The word "Option" marks the lines to keep; find each one in the data and copy it.
══════════
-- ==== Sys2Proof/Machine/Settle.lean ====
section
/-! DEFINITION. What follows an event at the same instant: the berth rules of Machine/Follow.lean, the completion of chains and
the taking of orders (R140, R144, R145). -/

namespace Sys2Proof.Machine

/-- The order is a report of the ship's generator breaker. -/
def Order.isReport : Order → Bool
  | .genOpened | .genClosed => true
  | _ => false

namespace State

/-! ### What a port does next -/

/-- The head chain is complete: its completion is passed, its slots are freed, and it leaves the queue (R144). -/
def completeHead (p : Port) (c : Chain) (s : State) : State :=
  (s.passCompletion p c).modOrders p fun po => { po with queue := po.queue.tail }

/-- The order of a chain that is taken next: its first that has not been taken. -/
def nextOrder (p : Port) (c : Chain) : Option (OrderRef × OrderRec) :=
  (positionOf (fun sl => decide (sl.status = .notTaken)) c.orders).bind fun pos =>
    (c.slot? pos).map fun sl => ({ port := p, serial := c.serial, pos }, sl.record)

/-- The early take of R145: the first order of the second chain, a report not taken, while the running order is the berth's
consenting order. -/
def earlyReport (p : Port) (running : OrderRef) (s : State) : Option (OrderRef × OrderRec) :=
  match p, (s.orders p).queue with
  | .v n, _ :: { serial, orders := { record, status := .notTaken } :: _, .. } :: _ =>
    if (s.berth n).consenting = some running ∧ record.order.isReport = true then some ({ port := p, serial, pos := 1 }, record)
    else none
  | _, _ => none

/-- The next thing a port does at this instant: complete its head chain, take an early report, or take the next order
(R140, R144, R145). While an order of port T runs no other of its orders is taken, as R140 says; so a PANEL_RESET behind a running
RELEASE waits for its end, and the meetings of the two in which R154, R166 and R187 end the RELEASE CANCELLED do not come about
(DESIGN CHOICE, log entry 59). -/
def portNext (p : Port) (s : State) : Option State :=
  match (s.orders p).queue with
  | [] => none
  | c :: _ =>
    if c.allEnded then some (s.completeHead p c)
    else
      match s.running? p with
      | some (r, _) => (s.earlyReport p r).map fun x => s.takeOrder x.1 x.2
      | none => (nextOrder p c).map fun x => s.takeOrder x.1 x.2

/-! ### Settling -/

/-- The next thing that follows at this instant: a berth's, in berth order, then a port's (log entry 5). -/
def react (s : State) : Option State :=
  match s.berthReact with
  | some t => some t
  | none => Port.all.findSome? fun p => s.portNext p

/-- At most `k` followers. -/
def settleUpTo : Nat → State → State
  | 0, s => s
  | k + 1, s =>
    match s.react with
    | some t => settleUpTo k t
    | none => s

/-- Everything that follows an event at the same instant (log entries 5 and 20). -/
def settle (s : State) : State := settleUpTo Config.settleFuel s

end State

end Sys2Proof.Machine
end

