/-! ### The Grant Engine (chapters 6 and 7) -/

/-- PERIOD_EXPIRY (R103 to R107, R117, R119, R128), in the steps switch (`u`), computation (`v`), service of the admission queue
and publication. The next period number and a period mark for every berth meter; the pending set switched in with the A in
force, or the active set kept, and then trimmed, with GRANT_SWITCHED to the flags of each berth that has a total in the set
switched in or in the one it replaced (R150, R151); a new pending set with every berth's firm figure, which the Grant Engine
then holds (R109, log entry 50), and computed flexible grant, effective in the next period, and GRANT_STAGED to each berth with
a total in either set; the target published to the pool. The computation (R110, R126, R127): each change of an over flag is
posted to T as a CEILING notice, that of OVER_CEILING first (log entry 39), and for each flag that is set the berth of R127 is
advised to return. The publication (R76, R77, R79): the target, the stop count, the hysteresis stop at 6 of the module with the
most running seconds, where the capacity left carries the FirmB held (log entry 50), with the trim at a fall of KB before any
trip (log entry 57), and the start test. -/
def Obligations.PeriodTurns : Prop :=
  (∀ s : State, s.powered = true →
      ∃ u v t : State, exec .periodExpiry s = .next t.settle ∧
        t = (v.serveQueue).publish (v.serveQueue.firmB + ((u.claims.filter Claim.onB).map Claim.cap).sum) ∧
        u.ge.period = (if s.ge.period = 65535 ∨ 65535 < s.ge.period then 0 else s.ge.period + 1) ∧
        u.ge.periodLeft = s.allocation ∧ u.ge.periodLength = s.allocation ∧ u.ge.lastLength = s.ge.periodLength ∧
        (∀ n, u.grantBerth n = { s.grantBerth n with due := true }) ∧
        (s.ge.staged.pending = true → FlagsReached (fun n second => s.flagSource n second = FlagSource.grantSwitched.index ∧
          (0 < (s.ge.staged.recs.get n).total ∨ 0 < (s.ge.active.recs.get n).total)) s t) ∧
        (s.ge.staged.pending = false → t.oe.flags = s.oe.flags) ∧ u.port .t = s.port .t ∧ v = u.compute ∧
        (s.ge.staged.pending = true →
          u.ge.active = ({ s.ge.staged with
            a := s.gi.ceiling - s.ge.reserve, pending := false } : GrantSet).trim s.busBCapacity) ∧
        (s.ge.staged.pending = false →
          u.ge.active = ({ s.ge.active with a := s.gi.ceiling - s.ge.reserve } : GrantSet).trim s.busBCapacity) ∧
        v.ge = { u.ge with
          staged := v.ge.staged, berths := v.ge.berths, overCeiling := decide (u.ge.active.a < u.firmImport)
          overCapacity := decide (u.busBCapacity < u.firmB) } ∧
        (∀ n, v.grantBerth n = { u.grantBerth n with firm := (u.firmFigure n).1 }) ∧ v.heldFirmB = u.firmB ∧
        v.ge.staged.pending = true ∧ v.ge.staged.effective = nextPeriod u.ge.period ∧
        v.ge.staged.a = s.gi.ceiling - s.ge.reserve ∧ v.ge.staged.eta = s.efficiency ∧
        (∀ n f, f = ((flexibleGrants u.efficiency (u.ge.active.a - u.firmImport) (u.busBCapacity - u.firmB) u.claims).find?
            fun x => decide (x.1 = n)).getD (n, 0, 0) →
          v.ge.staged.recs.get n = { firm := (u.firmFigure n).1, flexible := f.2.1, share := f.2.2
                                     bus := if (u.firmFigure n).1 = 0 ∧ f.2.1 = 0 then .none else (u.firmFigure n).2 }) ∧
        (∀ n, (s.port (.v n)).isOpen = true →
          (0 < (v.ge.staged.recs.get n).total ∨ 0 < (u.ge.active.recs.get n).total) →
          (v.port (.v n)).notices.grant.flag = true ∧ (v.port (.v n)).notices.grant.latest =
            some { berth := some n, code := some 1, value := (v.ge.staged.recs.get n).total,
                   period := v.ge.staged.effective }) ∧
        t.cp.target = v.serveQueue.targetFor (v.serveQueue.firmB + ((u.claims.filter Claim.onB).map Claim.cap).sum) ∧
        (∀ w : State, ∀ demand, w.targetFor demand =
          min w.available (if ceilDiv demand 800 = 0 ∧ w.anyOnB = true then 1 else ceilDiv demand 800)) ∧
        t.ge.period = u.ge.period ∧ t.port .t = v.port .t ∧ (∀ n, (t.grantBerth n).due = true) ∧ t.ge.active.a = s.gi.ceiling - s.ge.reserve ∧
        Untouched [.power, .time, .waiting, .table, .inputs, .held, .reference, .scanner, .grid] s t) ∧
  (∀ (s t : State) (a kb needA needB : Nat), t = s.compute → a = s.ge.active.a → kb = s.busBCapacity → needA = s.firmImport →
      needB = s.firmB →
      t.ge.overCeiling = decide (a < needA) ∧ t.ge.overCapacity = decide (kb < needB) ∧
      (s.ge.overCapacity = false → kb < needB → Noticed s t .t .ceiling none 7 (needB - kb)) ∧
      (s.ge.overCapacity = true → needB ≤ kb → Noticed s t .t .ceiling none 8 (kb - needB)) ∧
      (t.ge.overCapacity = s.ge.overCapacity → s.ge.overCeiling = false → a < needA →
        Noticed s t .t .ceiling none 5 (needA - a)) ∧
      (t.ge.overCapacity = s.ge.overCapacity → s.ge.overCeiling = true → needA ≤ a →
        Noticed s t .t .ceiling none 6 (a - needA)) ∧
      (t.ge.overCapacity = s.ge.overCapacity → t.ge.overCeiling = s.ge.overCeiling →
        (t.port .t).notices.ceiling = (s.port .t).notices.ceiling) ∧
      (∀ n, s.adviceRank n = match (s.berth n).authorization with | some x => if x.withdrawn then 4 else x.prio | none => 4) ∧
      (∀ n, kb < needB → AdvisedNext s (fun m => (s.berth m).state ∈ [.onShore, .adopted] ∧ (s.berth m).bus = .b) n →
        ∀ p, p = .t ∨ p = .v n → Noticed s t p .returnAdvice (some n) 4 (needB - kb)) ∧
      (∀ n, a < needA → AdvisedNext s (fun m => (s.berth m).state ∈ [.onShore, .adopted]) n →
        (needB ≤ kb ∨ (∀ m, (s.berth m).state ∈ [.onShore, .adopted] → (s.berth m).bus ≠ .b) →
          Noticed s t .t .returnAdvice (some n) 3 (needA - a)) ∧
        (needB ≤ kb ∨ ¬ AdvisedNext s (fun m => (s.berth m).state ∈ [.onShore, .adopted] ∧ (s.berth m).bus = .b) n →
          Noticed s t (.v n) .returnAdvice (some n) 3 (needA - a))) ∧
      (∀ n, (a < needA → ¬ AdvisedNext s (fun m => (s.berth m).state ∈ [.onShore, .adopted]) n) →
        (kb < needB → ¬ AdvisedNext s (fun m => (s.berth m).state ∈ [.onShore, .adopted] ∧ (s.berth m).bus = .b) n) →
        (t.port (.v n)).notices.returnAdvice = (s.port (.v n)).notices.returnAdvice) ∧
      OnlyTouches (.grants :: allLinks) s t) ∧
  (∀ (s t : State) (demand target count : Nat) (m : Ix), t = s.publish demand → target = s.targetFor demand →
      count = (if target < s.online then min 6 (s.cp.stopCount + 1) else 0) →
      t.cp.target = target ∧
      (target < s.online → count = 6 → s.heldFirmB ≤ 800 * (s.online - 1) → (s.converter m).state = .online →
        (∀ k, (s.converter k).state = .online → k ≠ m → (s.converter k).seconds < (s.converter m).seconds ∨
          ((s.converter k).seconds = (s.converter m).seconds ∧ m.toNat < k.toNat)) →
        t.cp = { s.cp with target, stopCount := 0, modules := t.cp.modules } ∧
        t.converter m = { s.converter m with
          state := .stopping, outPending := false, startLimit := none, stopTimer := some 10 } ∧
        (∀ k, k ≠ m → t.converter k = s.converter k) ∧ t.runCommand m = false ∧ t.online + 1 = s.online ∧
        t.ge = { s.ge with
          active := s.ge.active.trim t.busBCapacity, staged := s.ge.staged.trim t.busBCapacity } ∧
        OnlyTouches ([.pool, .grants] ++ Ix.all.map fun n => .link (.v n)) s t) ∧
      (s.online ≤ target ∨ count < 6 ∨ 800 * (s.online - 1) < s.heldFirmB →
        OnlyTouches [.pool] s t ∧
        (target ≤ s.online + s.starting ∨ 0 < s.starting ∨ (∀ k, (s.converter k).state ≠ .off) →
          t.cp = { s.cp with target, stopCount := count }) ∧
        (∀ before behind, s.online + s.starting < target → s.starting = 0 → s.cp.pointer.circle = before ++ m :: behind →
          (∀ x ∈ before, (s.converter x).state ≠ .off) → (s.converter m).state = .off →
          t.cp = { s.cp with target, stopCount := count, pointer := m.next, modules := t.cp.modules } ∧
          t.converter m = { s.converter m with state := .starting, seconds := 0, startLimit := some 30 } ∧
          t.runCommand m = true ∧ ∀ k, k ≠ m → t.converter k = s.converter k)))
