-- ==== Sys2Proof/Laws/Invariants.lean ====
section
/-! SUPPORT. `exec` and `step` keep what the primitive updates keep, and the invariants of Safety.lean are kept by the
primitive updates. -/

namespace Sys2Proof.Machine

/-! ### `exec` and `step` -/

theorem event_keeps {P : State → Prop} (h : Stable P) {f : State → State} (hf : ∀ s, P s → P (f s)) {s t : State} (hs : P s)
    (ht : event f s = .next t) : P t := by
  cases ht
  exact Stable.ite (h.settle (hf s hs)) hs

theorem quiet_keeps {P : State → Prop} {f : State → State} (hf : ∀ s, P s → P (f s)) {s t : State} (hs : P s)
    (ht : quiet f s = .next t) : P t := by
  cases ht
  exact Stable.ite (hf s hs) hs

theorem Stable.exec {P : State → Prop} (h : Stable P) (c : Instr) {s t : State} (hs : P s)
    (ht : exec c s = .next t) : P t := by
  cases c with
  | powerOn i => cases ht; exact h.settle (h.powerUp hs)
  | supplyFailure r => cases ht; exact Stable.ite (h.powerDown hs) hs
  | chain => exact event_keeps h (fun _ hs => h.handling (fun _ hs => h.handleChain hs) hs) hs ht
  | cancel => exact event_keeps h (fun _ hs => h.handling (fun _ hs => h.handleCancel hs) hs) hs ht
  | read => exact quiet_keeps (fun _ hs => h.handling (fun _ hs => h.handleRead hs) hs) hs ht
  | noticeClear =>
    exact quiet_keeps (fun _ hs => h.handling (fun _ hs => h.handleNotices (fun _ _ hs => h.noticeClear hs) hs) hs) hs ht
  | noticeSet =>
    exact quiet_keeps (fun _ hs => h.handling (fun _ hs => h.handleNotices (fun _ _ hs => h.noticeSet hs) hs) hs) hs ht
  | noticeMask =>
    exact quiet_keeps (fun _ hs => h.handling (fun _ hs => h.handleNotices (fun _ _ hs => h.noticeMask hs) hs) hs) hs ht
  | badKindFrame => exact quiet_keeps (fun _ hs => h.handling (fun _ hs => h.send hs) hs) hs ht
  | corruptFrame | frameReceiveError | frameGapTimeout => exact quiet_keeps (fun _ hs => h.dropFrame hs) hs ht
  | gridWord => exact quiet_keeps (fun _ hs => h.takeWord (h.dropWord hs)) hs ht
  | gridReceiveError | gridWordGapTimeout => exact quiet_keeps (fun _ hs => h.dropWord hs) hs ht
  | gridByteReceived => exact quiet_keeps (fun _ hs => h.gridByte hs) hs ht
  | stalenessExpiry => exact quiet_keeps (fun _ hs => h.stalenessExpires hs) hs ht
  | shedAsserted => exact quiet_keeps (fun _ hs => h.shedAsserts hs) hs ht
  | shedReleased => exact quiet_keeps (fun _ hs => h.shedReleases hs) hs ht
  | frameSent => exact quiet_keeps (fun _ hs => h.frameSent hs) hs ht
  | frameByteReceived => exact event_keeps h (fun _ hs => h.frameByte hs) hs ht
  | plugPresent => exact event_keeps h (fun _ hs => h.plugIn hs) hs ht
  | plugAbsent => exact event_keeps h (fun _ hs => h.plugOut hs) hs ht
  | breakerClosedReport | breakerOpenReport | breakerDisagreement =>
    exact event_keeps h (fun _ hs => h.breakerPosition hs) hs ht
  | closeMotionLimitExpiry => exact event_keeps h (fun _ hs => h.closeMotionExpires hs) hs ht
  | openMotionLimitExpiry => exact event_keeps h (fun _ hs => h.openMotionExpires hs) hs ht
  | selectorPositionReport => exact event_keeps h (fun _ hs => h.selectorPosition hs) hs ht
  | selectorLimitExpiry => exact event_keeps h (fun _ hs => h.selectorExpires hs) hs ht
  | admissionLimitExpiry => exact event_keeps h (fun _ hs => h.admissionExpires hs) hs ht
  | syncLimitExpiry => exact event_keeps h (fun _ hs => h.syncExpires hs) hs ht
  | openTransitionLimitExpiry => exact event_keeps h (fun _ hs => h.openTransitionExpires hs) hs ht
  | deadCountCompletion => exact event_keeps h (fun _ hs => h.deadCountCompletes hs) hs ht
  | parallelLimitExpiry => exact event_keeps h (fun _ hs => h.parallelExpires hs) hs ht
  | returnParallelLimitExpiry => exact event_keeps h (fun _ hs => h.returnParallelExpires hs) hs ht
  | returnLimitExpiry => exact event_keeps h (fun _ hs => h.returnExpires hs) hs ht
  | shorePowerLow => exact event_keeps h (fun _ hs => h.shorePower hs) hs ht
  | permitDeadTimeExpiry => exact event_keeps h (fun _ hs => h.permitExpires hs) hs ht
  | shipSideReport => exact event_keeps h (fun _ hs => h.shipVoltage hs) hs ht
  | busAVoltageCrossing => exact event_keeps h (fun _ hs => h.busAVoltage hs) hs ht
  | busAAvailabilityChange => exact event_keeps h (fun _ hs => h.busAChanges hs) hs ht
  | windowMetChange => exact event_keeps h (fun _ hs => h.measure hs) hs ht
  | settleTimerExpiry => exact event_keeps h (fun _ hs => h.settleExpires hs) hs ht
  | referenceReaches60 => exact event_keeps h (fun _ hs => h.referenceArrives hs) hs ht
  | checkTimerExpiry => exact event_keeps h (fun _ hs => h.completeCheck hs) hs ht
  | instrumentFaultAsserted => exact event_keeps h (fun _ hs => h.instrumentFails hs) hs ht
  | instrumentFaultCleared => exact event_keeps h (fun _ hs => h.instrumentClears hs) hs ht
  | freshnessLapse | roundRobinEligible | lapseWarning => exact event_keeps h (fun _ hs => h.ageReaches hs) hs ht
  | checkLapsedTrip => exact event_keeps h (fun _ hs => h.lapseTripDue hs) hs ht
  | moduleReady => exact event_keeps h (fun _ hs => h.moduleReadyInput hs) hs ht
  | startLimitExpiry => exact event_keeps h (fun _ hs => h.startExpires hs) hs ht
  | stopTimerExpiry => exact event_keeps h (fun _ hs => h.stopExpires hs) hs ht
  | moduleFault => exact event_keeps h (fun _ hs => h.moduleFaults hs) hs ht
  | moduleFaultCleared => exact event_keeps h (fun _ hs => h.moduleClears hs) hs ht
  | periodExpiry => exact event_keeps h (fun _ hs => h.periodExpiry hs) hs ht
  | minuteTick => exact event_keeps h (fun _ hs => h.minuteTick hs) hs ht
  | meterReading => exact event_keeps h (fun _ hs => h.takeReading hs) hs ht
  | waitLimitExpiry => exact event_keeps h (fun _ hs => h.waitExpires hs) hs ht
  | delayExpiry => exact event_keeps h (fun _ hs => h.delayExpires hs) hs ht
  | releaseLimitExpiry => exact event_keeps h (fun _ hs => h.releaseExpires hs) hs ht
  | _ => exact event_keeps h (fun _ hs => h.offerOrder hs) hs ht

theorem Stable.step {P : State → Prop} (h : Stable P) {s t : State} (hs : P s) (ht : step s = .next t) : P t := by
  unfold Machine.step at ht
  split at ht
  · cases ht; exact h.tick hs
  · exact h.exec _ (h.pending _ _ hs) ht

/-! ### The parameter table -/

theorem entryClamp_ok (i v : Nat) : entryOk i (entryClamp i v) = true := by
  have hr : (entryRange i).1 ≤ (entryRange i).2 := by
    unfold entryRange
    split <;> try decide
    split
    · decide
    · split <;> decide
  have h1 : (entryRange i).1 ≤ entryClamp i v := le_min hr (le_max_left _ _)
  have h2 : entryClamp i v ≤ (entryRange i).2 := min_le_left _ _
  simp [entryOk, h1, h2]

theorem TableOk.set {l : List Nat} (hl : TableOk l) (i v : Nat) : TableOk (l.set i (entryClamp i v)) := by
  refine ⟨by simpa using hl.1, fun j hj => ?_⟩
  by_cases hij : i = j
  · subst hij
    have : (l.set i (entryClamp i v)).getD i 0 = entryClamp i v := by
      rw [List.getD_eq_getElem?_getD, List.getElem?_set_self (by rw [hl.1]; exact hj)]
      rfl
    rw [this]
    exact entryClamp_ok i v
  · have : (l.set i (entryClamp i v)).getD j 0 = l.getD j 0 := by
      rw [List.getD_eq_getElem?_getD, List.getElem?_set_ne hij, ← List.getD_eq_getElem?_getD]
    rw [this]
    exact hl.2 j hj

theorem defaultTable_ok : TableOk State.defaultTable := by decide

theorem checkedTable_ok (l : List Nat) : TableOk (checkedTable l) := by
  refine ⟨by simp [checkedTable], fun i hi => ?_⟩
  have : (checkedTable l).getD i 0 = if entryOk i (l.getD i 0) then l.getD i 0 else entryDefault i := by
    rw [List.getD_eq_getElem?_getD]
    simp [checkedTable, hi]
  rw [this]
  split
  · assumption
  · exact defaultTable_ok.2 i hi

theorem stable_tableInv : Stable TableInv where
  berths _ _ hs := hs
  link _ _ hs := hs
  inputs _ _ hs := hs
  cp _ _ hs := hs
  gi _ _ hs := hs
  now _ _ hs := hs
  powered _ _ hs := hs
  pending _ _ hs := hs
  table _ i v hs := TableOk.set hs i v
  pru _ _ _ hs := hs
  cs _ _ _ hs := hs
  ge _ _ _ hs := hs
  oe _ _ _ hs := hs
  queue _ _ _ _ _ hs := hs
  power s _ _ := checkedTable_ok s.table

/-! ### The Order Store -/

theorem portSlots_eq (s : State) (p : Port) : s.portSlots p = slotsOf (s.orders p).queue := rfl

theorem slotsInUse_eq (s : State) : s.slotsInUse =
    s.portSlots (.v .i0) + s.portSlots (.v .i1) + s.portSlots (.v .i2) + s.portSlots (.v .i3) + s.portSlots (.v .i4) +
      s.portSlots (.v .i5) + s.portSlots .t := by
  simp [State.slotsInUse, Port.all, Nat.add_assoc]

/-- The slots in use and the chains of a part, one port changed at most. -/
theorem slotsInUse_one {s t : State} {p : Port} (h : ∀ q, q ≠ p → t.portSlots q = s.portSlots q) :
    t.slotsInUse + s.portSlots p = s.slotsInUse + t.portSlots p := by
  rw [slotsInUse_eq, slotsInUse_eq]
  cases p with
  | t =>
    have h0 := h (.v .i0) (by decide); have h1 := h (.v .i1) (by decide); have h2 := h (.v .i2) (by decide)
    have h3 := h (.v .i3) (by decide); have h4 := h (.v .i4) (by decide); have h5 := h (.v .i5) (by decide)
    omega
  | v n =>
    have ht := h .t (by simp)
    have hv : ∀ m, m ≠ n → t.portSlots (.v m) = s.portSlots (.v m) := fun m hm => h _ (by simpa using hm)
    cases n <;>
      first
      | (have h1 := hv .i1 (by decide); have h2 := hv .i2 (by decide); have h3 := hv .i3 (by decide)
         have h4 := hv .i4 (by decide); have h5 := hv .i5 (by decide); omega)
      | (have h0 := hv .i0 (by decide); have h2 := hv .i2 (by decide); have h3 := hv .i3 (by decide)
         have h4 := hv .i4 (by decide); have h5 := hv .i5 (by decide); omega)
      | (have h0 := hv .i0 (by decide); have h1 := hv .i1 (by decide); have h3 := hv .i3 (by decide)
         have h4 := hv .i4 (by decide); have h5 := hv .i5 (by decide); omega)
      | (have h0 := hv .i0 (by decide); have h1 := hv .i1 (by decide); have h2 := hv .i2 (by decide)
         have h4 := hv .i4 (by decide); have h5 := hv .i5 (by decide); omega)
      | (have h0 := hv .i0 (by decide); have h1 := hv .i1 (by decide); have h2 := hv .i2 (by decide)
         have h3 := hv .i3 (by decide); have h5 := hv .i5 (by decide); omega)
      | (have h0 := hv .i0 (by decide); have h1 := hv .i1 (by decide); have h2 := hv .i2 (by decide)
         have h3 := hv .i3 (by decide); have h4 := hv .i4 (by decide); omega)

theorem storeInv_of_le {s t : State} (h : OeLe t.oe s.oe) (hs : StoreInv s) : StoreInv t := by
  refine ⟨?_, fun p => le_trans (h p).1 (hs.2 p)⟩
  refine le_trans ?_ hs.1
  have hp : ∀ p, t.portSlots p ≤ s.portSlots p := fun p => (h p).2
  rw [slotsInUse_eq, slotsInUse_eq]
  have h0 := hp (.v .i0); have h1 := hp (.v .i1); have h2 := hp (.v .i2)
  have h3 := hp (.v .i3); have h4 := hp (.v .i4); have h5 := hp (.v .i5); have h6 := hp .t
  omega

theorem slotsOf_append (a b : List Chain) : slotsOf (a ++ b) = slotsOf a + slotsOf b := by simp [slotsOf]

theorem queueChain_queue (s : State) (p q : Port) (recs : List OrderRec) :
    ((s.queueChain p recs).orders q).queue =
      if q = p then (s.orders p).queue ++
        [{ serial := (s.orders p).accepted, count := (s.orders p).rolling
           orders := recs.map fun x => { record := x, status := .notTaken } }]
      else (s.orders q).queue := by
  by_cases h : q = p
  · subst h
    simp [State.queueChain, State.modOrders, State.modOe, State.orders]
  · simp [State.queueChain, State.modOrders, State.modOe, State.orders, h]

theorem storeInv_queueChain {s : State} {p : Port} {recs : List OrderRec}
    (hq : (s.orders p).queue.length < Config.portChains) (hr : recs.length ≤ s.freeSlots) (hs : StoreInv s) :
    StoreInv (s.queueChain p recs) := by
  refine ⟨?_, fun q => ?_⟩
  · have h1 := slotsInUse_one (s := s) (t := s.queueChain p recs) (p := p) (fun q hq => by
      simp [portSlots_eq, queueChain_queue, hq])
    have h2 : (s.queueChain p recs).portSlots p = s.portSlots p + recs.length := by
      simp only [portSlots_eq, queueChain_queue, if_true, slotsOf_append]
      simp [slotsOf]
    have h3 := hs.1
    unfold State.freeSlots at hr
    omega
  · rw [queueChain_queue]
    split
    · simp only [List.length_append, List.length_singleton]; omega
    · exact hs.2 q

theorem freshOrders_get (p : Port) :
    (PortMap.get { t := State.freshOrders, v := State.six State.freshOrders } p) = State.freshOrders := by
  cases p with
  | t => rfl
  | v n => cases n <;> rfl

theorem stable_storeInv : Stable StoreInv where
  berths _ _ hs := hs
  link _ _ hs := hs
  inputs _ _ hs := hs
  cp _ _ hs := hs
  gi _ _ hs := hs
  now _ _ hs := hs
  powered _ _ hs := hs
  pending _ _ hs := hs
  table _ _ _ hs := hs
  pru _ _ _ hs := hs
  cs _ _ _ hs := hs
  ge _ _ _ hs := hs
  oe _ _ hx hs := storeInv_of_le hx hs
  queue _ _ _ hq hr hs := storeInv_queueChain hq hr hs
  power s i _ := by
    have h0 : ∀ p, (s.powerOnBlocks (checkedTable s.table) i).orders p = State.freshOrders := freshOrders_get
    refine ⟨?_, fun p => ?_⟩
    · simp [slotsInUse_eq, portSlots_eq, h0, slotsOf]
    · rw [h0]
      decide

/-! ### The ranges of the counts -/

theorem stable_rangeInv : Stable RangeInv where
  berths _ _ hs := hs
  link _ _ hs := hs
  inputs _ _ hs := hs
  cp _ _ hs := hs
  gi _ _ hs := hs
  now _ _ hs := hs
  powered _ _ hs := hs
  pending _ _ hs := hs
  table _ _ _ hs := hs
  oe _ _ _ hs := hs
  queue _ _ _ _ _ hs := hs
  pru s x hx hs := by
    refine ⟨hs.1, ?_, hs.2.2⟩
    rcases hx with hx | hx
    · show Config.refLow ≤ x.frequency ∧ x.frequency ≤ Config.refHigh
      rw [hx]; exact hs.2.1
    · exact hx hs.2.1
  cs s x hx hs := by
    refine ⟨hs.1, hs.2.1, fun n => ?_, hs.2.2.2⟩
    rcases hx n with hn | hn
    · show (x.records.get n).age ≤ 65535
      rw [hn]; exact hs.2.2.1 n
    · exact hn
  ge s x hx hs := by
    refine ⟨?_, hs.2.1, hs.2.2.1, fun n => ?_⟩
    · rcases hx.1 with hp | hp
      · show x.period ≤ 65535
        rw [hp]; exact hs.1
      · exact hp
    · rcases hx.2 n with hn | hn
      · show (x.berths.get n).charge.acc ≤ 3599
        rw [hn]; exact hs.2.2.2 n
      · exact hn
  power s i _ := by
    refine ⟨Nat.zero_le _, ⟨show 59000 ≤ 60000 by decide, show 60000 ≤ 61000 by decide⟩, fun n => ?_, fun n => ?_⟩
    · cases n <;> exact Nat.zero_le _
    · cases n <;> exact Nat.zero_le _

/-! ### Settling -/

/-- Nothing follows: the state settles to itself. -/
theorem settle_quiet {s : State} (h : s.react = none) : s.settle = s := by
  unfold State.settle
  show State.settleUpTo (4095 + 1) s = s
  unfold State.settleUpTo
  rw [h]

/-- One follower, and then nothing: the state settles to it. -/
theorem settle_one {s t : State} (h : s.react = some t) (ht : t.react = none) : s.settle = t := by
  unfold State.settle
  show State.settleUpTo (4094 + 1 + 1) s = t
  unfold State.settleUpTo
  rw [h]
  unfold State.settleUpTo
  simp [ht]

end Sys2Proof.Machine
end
══════════
OUTPUT
def nextOrder (p : Port) (c : Chain) : Option (OrderRef × OrderRec) :=
def earlyReport (p : Port) (running : OrderRef) (s : State) : Option (OrderRef × OrderRec) :=
def portNext (p : Port) (s : State) : Option State :=
def react (s : State) : Option State :=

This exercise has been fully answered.